I am eagerly awaiting our Spawn Banshee to arrive for my just turned 4 year old to replace his Hotrock 12, but I definitely have my eye on these for the future! By marital decree, I am not allowed to buy any more bikes for myself for about 4 1/2 more years (but who's counting?) but I interpreted that as "but kids bike purchases are fine"


----------



## XJaredX (Apr 17, 2006)

Also, I like how that looks way more proportionate than seeing really short people on 29ers


----------



## evandy (Oct 3, 2012)

XJaredX said:


> I am eagerly awaiting our Spawn Banshee to arrive for my just turned 4 year old to replace his Hotrock 12


So you did get over-tempted by Spawn, I see! What's the lead-time on orders from Spawn these days? I'm seriously considering a Gremlin for my 3.5yo to replace the too-big 12" Schwinn that grandma got her for CHristmas. We have a 2yo coming along behind, so should get plenty of use from the Gremlin if I go that way.


----------



## albertdc (Mar 2, 2007)

Sweet! 
Sorry if I missed it or should know, but what size (diameter) wheels are those? How much growth potential is in that bike - in other words, how old do you figure he'll get before you go to the next size up...and will that likely be a 26" wheel bike by then? 

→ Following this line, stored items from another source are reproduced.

-- ==== Sys2Proof/Machine/Dispatch.lean ====
section
/-! DEFINITION. The meaning of each command: one arm for each constructor of Instr, in the table's order. -/

namespace Sys2Proof.Machine

def exec (i : Instr) (s : State) : Host.Outcome State Fault Refusal :=
  match i with
  | .coldReset pins => Sys2Proof.Machine.execColdReset pins s
  | .configure record => Sys2Proof.Machine.execConfigure record s
  | .query => Sys2Proof.Machine.execQuery s
  | .sense => Sys2Proof.Machine.execSense s
  | .clearConditions => Sys2Proof.Machine.execClearConditions s
  | .readObserved => Sys2Proof.Machine.execReadObserved s
  | .readStation station => Sys2Proof.Machine.execReadStation station s
  | .carReport position landing occupancy reserved => Sys2Proof.Machine.execCarReport position landing occupancy reserved s
  | .restart => Sys2Proof.Machine.execRestart s
  | .tripRequest direction load reserved => Sys2Proof.Machine.execTripRequest direction load reserved s
  | .tripCancel tripId => Sys2Proof.Machine.execTripCancel tripId s
  | .tripEnd tripId position landing reserved => Sys2Proof.Machine.execTripEnd tripId position landing reserved s
  | .serviceSelect value reserved => Sys2Proof.Machine.execServiceSelect value reserved s
  | .callEvent source reserved => Sys2Proof.Machine.execCallEvent source reserved s
  | .unknownRequestCode code fields => Sys2Proof.Machine.execUnknownRequestCode code fields s
  | .requestDiscarded cause => Sys2Proof.Machine.execRequestDiscarded cause s
  | .requestGapExpiry => Sys2Proof.Machine.execRequestGapExpiry s
  | .discardQuietExpiry => Sys2Proof.Machine.execDiscardQuietExpiry s
  | .replySent => Sys2Proof.Machine.execReplySent s
  | .trnChange reading => Sys2Proof.Machine.execTrnChange reading s
  | .trnDebounceExpiry => Sys2Proof.Machine.execTrnDebounceExpiry s
  | .gokChange reading => Sys2Proof.Machine.execGokChange reading s
  | .gokDebounceExpiry => Sys2Proof.Machine.execGokDebounceExpiry s
  | .capChange code => Sys2Proof.Machine.execCapChange code s
  | .capDebounceExpiry => Sys2Proof.Machine.execCapDebounceExpiry s
  | .fsnPulse period => Sys2Proof.Machine.execFsnPulse period s
  | .absenceExpiry => Sys2Proof.Machine.execAbsenceExpiry s
  | .inWindowHalfSecond => Sys2Proof.Machine.execInWindowHalfSecond s
  | .underTimerExpiry => Sys2Proof.Machine.execUnderTimerExpiry s
  | .capacityHoldExpiry => Sys2Proof.Machine.execCapacityHoldExpiry s
  | .settleTimerExpiry => Sys2Proof.Machine.execSettleTimerExpiry s
  | .lineActivityStart => Sys2Proof.Machine.execLineActivityStart s
  | .longDominantExpiry => Sys2Proof.Machine.execLongDominantExpiry s
  | .endOfActivity changes => Sys2Proof.Machine.execEndOfActivity changes s
  | .roundClose => Sys2Proof.Machine.execRoundClose s
  | .slotExpiry => Sys2Proof.Machine.execSlotExpiry s
  | .readbackMismatch => Sys2Proof.Machine.execReadbackMismatch s
  | .attemptJoined => Sys2Proof.Machine.execAttemptJoined s
  | .presenceDueExpiry => Sys2Proof.Machine.execPresenceDueExpiry s
  | .recordStale station => Sys2Proof.Machine.execRecordStale station s
  | .startWindowExpiry => Sys2Proof.Machine.execStartWindowExpiry s
  | .joinTimerExpiry => Sys2Proof.Machine.execJoinTimerExpiry s
  | .occupancyHoldExpiry => Sys2Proof.Machine.execOccupancyHoldExpiry s
  | .runLimitExpiry => Sys2Proof.Machine.execRunLimitExpiry s
  | .landingDwellExpiry => Sys2Proof.Machine.execLandingDwellExpiry s
  | .idleTimerExpiry => Sys2Proof.Machine.execIdleTimerExpiry s
  | .agingExpiry => Sys2Proof.Machine.execAgingExpiry s
  | .patienceExpiry => Sys2Proof.Machine.execPatienceExpiry s
  | .shedHoldExpiry => Sys2Proof.Machine.execShedHoldExpiry s
  | .fallbackTripStart => Sys2Proof.Machine.execFallbackTripStart s
  | .ownWindowClose => Sys2Proof.Machine.execOwnWindowClose s
  | .firstBaseGap => Sys2Proof.Machine.execFirstBaseGap s

end Sys2Proof.Machine
end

Sent from my SCH-I535 using Tapatalk 2


----------



## XJaredX (Apr 17, 2006)

evandy said:


> So you did get over-tempted by Spawn, I see! What's the lead-time on orders from Spawn these days? I'm seriously considering a Gremlin for my 3.5yo to replace the too-big 12" Schwinn that grandma got her for CHristmas. We have a 2yo coming along behind, so should get plenty of use from the Gremlin if I go that way.

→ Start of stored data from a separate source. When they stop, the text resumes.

/-- The choice of a CLAIM (R52, R107, R108, R135): with the round OPEN, nothing spoken, no RELEASE and an ADMIT, the CLAIM is chosen with the
admitted figures, the next stamp and the trip's class, and the record is ARMED at the admitted step. A wake trip has no step,
in the record or in the view (log 28). -/
def Obligations.ClaimChosen : Prop :=
  ∀ (s : State) (since : Nat) (x : Trip) (p : ClaimPost) (v : Option SpeedStep) (f : StepFigures),
    s.con.roundTimer = .running since → s.con.attempt = .none → s.seq.state.driving = true →
    s.con.releaseSlot = none → s.con.claimSlot = some p → s.seq.trip = some x → x.phase = .pending →
    decideTrip s x = { outcome := .admitted, offer := some (v, f) } →
    ∃ t, exec .roundClose s = .next t ∧
      t.con.attempt = .waiting (.claim { cls := x.cls, kind := x.figures.kind, speed := v.getD .p25, tripId := x.id
                                         draw := f.draw, start := f.start, stamp := nextStamp s.roster.mark
                                         dmax := (conf s).dmax }) ∧
      t.con.key = x.cls * 64 + s.station ∧
      t.con.slotDeadline = some (t.now + (12 + 2 * (x.cls * 64 + s.station)) * 10) ∧
      t.seq = { s.seq with trip := some { x with phase := .armed, step := v } } ∧
      t.adm.view.outcome = .admitted ∧ t.adm.view.step = v ∧ t.adm.view.mpos = motoringSum s ∧
      t.adm.view.cap = capacityOf s ∧ t.con.claimSlot = some p ∧ t.link.attention = true ∧ t.roster = s.roster ∧
      t.supply = s.supply ∧ t.line = s.line ∧ t.config = s.config

/-- The slot of a WAITING attempt comes on a recessive line (R85, R105, R109): the message begins, all its octets with their CRC; a
RELEASE goes as its slot now holds it. The line goes dominant with the own start bit, which is line activity (R79, R81, R101);
a line that does not follow the driver stays as it is (log 6). On a dominant line nothing begins and
the attempt is abandoned, with an ARMED record PENDING again (R85, R110, R135). The instants are the model's clock (log 1). -/
def Obligations.SlotBeginsMessage : Prop :=
  (∀ (s : State) (b : Body) (deadline : Nat), s.con.attempt = .waiting b →
    s.con.slotDeadline = some deadline → s.line.level = .recessive → s.line.others = .recessive →
    s.line.active = false → s.line.awaitingGap = false → s.seq.state.driving = true →
    ∃ t b', exec .slotExpiry s = .next t ∧ t.now = max s.now deadline ∧ t.con.attempt = .sending b' ∧
      (b.kind ≠ .release → b' = b) ∧
      (∀ r r', b = .release r → s.con.releaseSlot = some r' → b' = .release r') ∧
      t.line.transmitter = some { octets := encodeMessage { station := s.station, body := b' }, startedAt := t.now } ∧
      rltx t = .dominant ∧ t.line.level = (if s.line.follows then .dominant else .recessive) ∧
      lineLevel t = t.line.level ∧
      t = { s with now := t.now, line := t.line, con := { s.con with
              attempt := .sending b', slotDeadline := none
              roundTimer := if s.line.follows then .stopped else s.con.roundTimer } } ∧
      (s.line.follows = true → t.line = { s.line with
        transmitter := t.line.transmitter, level := .dominant, readTo := max s.line.readTo t.now
        changedAt := t.now, active := true, startedAt := t.now, inHand := some { start := t.now, bits := [] }
        inTimeUntil := 0, octets := [], octetCount := 0, frameMark := false, longMark := false
        longTimer := .running t.now }) ∧
      (s.line.follows = false → t.line = { s.line with
        transmitter := t.line.transmitter, readTo := max s.line.readTo t.now })) ∧
  (∀ (s : State) (b : Body) (deadline : Nat), s.con.attempt = .waiting b →
    s.con.slotDeadline = some deadline → s.line.level = .dominant →
    ∃ t, exec .slotExpiry s = .next t ∧ t.line = s.line ∧ t.con.attempt = .none ∧ Abandoned s t ∧
      t.seq = { s.seq with trip := t.seq.trip } ∧ t.now = max s.now deadline ∧
      t.con.releaseSlot = s.con.releaseSlot ∧ t.con.claimSlot = s.con.claimSlot ∧
      t.con.presenceDue = s.con.presenceDue ∧ t.con.failures = s.con.failures)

Order placed the 20th, shipped the 21st, hit the U.S. border on the 22nd in Washington somewhere, now just waiting to get here- I lost tracking info once it hit the border, I'm in PA


----------



## Surfpoodi (Sep 14, 2011)

albertdc said:


> Sweet!
> Sorry if I missed it or should know, but what size (diameter) wheels are those? How much growth potential is in that bike - in other words, how old do you figure he'll get before you go to the next size up...and will that likely be a 26" wheel bike by then?
> 
> Sent from my SCH-I535 using Tapatalk 2


Wheel size is 20". The bike is set up to accommodate 16" or 20" wheels, but we went straight to the 20" for our 5 year old. Interesting question about how long it will work. I know that both Jackson and Finn (sponsored riders) are on these and they are 8 and 10. I actually don't know if Finn has moved up in size yet, but he was riding the Shredder at 9.

We are running a 50mm stem. Will go to 70mm when 6, then maybe 80 or 90mm at 7. When 8..... Who knows.... Probably depends on how Bo grows, and rides.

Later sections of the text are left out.